Task to complete >>
Every line in the records below with the string "clampInt" needs to be copied out.

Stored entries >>
===
-- ==== Sys2Proof/Proofs/Temperature.lean ====
section
/-! PROOFS. SET-TEMP: the settings it holds, the accumulators it empties and what it leaves as it was (R73, R76). -/

namespace Sys2Proof.Machine

/-! ## Settings given and clamped -/

/-- A setting is the given value clamped where its bit is set, and the held value otherwise (R204). -/
theorem setTo_given {α β : Type} (bit : Bool) (v : α) (clamp : α → β) (held : β) :
    setTo (given bit v) clamp held = if bit = true then clamp v else held := by
  cases bit <;> rfl

theorem clampNat_eq {lo hi : Nat} (x : Nat) (h : lo ≤ hi) : clampNat lo hi x = max lo (min hi x) := by
  unfold clampNat
  split
  · omega
  · split <;> omega

theorem clampInt_eq {lo hi : Int} (x : Int) (h : lo ≤ hi) : clampInt lo hi x = max lo (min hi x) := by
  unfold clampInt
  split
  · omega
  · split <;> omega

/-! ## Notices -/

/-- An event that leaves every slot record, every protection record and the budget unit adds no notice. -/
theorem notify_of_sameSlots {s t : State} (hchain : ∀ i, (t.tile i).chain = (s.tile i).chain)
    (hprot : ∀ i, (t.tile i).prot = (s.tile i).prot) (hb : t.budget = s.budget) : notify s t = t := by
  refine notify_quiet (tileDue_false fun i => ?_) (condDue_false (fun i => ?_) (by rw [hb]) (by rw [hb]))
  · rw [hchain i]
    exact tileNotice_self _
  · rw [hprot i]
    exact ProtRec.sameFlags_self _

/-! ## The effect of a SET-TEMP -/

section Effect

variable (p : Port) (x : TempBlock) (s : State)

theorem tile_emptyAccumulators (i : Slot) :
    (emptyAccumulators s).tile i = { s.tile i with temp := { (s.tile i).temp with sum := 0, count := 0 } } := by
  rw [emptyAccumulators, State.tile_setTiles, Table.get_map]
  rfl

theorem doSetTemp_of_sameW (h : (tempAfter x s.tempSet).w = s.tempSet.w) :
    doSetTemp p x s = finish p .setTemp (.temp (tempAfter x s.tempSet)) (s.setTempSet (tempAfter x s.tempSet)) := by
  rw [doSetTemp, State.setTempSet_tempSet, if_pos h]
  rfl

theorem doSetTemp_of_newW (h : (tempAfter x s.tempSet).w ≠ s.tempSet.w) :
    doSetTemp p x s = finish p .setTemp (.temp (tempAfter x s.tempSet))
      (emptyAccumulators (s.setTempSet (tempAfter x s.tempSet))) := by
  rw [doSetTemp, State.setTempSet_tempSet, if_neg h]
  rfl

@[simp] theorem doSetTemp_tempSet : (doSetTemp p x s).tempSet = tempAfter x s.tempSet :=
  congrArg StandingRecords.tempSet (records_setTemp s p x)

theorem tiles_doSetTemp_of_sameW (h : (tempAfter x s.tempSet).w = s.tempSet.w) : (doSetTemp p x s).tiles = s.tiles := by
  rw [doSetTemp_of_sameW p x s h]
  rfl

/-- A change of w empties the accumulator of every slot, and Teff stands (R73). -/
theorem tile_doSetTemp_of_newW (h : (tempAfter x s.tempSet).w ≠ s.tempSet.w) (i : Slot) :
    (doSetTemp p x s).tile i = { s.tile i with temp := { (s.tile i).temp with sum := 0, count := 0 } } := by
  rw [doSetTemp_of_newW p x s h]
  exact tile_emptyAccumulators (s.setTempSet (tempAfter x s.tempSet)) i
===
Response >>
theorem clampInt_eq {lo hi : Int} (x : Int) (h : lo ≤ hi) : clampInt lo hi x = max lo (min hi x) := by
  unfold clampInt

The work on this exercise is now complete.